→ **Problem to solve**: Only one stretch of the data is wanted: the line containing "results of a", the line containing "def VRun.readBits (r", and every line between them, copied exactly.

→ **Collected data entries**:
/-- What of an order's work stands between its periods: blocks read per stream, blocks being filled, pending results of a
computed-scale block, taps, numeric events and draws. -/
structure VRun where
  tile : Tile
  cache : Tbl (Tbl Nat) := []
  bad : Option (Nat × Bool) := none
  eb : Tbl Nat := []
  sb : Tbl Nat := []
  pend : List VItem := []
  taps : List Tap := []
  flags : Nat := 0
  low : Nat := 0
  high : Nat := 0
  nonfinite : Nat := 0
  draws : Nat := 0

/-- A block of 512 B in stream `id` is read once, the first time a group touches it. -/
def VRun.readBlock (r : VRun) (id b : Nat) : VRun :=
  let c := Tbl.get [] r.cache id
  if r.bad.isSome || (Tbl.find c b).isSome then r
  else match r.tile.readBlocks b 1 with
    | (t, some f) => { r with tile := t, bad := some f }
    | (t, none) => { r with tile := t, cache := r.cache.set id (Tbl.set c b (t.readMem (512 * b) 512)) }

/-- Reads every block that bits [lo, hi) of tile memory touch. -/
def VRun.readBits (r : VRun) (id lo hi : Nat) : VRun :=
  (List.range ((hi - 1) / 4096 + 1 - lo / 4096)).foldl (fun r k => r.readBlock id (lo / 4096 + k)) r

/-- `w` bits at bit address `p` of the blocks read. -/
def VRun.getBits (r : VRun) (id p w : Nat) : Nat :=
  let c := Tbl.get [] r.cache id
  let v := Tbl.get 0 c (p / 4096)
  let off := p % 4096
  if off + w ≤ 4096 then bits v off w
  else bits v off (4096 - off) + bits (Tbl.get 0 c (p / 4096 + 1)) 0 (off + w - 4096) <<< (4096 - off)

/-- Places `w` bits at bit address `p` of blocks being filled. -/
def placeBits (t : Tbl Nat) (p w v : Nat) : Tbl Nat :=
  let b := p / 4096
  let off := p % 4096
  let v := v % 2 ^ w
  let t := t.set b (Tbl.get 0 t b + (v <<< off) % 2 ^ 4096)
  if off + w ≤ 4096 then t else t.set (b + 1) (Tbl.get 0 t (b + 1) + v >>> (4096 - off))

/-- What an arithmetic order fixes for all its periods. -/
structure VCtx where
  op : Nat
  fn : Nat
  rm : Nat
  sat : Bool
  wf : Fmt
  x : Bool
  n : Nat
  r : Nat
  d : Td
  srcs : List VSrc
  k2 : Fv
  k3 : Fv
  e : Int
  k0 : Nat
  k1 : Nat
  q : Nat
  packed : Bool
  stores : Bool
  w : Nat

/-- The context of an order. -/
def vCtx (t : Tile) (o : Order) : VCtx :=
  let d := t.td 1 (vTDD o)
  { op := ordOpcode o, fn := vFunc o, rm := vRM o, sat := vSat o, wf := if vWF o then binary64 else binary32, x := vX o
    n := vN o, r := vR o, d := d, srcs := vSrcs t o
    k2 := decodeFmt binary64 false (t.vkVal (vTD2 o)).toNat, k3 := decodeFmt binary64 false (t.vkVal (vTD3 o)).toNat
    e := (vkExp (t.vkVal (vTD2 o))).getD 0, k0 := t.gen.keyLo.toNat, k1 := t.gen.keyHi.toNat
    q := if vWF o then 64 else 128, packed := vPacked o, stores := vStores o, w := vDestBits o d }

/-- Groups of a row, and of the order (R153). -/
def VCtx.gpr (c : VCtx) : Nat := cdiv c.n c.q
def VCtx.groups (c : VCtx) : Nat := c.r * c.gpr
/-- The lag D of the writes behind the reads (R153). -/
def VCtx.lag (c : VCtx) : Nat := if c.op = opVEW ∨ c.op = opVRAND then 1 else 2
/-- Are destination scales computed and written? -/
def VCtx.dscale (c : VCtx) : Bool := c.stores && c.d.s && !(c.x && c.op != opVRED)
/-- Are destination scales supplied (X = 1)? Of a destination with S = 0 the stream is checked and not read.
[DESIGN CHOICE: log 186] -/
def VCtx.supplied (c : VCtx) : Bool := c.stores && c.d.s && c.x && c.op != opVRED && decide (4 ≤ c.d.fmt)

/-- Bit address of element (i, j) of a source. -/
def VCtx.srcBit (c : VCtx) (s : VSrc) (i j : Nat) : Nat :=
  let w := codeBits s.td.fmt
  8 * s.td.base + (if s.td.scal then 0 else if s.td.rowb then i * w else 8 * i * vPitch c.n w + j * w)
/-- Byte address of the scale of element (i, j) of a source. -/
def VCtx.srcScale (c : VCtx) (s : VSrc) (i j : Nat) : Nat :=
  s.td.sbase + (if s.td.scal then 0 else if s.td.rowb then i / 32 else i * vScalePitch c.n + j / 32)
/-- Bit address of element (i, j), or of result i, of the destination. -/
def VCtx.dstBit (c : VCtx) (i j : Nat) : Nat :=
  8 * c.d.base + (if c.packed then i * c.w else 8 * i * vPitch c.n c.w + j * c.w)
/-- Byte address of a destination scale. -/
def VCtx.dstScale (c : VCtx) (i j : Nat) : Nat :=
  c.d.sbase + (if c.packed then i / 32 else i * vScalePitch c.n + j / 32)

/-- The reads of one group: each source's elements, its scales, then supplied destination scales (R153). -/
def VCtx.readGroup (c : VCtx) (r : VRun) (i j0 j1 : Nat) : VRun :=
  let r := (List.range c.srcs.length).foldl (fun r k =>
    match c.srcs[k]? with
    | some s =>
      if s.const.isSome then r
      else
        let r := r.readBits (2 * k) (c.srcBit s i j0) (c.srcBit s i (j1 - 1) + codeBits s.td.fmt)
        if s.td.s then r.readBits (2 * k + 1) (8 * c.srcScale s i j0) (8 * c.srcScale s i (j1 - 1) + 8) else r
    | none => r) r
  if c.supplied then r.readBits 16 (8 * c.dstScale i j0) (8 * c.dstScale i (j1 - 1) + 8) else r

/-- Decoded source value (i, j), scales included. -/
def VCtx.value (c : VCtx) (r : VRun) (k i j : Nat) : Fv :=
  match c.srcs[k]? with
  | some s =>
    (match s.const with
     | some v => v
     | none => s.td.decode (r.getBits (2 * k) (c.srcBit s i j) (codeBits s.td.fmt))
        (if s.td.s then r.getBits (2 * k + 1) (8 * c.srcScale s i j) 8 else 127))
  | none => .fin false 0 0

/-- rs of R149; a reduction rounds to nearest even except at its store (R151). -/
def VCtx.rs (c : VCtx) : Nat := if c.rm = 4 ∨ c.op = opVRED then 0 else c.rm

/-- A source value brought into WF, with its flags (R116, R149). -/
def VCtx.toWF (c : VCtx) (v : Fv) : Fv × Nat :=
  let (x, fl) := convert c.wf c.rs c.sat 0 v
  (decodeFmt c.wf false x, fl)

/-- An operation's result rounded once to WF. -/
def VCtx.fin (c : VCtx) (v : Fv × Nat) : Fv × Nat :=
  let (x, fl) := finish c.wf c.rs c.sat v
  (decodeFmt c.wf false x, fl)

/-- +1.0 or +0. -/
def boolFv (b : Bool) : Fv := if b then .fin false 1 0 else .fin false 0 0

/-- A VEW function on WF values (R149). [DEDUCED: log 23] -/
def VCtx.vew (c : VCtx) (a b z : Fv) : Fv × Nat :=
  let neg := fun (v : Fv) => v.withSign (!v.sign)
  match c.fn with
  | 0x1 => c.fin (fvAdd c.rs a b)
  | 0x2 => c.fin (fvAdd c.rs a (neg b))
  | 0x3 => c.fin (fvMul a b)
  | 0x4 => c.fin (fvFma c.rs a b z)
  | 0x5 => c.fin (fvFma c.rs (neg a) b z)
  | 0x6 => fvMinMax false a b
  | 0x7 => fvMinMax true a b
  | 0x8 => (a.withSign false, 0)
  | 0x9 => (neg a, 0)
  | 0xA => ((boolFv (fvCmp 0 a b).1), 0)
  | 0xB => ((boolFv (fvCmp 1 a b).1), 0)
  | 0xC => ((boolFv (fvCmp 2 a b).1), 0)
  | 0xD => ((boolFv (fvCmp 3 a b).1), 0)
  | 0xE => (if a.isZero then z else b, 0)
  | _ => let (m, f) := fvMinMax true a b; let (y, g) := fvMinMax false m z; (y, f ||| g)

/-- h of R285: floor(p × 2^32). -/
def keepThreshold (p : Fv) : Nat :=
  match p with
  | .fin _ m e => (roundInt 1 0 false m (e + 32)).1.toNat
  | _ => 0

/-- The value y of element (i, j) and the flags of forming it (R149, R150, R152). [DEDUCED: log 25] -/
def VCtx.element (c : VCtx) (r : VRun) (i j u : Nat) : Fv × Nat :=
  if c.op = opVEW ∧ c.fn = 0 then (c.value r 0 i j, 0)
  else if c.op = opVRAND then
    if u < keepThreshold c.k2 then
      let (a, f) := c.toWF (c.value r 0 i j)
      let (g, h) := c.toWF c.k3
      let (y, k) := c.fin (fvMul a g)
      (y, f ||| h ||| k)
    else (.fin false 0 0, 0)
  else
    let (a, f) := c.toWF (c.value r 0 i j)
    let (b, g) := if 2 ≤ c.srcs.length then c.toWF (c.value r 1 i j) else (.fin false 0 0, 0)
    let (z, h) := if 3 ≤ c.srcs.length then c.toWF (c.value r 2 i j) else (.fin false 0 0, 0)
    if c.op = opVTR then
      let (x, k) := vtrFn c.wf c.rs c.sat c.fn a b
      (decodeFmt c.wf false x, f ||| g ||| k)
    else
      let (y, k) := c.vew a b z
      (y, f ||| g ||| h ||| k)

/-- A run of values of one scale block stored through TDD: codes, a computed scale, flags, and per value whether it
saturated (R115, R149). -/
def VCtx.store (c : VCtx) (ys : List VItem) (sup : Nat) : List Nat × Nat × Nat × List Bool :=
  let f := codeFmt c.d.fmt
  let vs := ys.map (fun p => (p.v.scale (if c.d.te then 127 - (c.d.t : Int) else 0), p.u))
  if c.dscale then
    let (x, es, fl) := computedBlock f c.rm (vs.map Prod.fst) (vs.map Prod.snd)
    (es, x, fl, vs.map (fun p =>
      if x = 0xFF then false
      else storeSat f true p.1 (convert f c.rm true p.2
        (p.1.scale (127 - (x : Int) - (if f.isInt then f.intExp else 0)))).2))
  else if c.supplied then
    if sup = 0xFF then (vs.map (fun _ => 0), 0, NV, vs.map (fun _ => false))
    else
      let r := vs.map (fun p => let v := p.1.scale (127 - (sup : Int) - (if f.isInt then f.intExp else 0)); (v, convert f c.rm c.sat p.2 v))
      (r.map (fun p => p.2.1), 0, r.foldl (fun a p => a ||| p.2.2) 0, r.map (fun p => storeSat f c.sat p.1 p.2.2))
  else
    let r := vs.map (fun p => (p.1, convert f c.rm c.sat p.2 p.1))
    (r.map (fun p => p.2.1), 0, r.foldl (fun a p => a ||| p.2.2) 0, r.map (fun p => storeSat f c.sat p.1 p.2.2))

==

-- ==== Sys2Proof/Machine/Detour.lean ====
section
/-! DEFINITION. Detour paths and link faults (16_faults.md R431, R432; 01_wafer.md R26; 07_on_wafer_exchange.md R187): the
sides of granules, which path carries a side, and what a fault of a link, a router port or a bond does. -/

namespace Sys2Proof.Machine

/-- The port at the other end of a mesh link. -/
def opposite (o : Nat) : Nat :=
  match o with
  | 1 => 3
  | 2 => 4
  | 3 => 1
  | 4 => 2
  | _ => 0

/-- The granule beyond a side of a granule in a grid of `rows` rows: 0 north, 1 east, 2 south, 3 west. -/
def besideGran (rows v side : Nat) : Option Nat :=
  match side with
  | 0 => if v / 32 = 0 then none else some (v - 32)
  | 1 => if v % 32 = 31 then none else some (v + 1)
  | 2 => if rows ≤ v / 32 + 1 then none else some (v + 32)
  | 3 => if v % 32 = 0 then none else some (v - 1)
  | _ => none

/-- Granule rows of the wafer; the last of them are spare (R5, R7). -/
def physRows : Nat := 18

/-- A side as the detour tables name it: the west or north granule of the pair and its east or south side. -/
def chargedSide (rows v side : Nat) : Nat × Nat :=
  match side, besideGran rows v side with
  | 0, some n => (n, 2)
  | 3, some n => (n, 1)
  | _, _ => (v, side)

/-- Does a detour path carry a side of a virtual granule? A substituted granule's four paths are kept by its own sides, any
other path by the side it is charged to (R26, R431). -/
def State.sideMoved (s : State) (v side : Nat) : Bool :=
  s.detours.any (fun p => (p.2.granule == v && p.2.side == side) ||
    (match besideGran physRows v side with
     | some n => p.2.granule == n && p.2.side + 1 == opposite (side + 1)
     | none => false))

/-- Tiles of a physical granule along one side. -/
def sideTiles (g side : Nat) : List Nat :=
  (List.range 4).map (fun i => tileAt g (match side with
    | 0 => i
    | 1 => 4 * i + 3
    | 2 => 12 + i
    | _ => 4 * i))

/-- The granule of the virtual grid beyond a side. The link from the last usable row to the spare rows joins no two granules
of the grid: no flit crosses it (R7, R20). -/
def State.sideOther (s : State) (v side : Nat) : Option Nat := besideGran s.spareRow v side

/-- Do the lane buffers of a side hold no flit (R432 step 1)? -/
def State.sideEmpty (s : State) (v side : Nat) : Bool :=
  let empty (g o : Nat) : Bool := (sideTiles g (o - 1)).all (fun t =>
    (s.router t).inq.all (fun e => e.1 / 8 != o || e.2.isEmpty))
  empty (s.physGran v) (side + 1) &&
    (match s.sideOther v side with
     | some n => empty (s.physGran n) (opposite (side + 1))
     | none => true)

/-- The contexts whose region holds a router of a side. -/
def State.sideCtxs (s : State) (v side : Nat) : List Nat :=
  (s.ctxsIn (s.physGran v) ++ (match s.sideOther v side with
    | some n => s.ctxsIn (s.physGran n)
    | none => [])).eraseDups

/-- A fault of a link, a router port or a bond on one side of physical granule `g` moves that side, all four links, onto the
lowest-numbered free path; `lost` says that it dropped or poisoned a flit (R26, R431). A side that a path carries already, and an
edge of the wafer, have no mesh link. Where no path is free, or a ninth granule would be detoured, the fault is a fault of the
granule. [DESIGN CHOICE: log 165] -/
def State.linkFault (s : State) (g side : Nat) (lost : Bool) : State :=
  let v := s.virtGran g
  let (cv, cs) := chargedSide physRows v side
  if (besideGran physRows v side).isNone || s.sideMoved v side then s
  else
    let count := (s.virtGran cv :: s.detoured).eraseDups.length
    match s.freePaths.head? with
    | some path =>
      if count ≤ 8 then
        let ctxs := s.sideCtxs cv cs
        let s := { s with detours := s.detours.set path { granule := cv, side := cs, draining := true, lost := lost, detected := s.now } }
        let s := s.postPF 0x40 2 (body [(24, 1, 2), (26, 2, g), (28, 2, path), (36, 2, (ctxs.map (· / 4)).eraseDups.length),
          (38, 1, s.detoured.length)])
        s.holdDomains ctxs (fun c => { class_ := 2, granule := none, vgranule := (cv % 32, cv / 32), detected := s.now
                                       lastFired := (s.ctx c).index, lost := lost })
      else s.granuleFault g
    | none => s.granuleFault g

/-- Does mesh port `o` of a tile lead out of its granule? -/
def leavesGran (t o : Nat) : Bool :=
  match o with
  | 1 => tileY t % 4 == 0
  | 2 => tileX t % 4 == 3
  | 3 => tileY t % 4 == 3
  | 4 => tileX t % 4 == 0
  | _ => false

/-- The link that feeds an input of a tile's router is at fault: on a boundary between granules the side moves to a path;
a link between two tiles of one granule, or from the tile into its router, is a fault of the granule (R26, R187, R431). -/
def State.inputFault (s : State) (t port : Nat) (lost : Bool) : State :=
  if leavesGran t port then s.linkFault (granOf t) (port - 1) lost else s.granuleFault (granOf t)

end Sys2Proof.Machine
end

→ **Exercise solution**:
/-- What of an order's work stands between its periods: blocks read per stream, blocks being filled, pending results of a
computed-scale block, taps, numeric events and draws. -/
structure VRun where
  tile : Tile
  cache : Tbl (Tbl Nat) := []
  bad : Option (Nat × Bool) := none
  eb : Tbl Nat := []
  sb : Tbl Nat := []
  pend : List VItem := []
  taps : List Tap := []
  flags : Nat := 0
  low : Nat := 0
  high : Nat := 0
  nonfinite : Nat := 0
  draws : Nat := 0

/-- A block of 512 B in stream `id` is read once, the first time a group touches it. -/
def VRun.readBlock (r : VRun) (id b : Nat) : VRun :=
  let c := Tbl.get [] r.cache id
  if r.bad.isSome || (Tbl.find c b).isSome then r
  else match r.tile.readBlocks b 1 with
    | (t, some f) => { r with tile := t, bad := some f }
    | (t, none) => { r with tile := t, cache := r.cache.set id (Tbl.set c b (t.readMem (512 * b) 512)) }

/-- Reads every block that bits [lo, hi) of tile memory touch. -/
def VRun.readBits (r : VRun) (id lo hi : Nat) : VRun :=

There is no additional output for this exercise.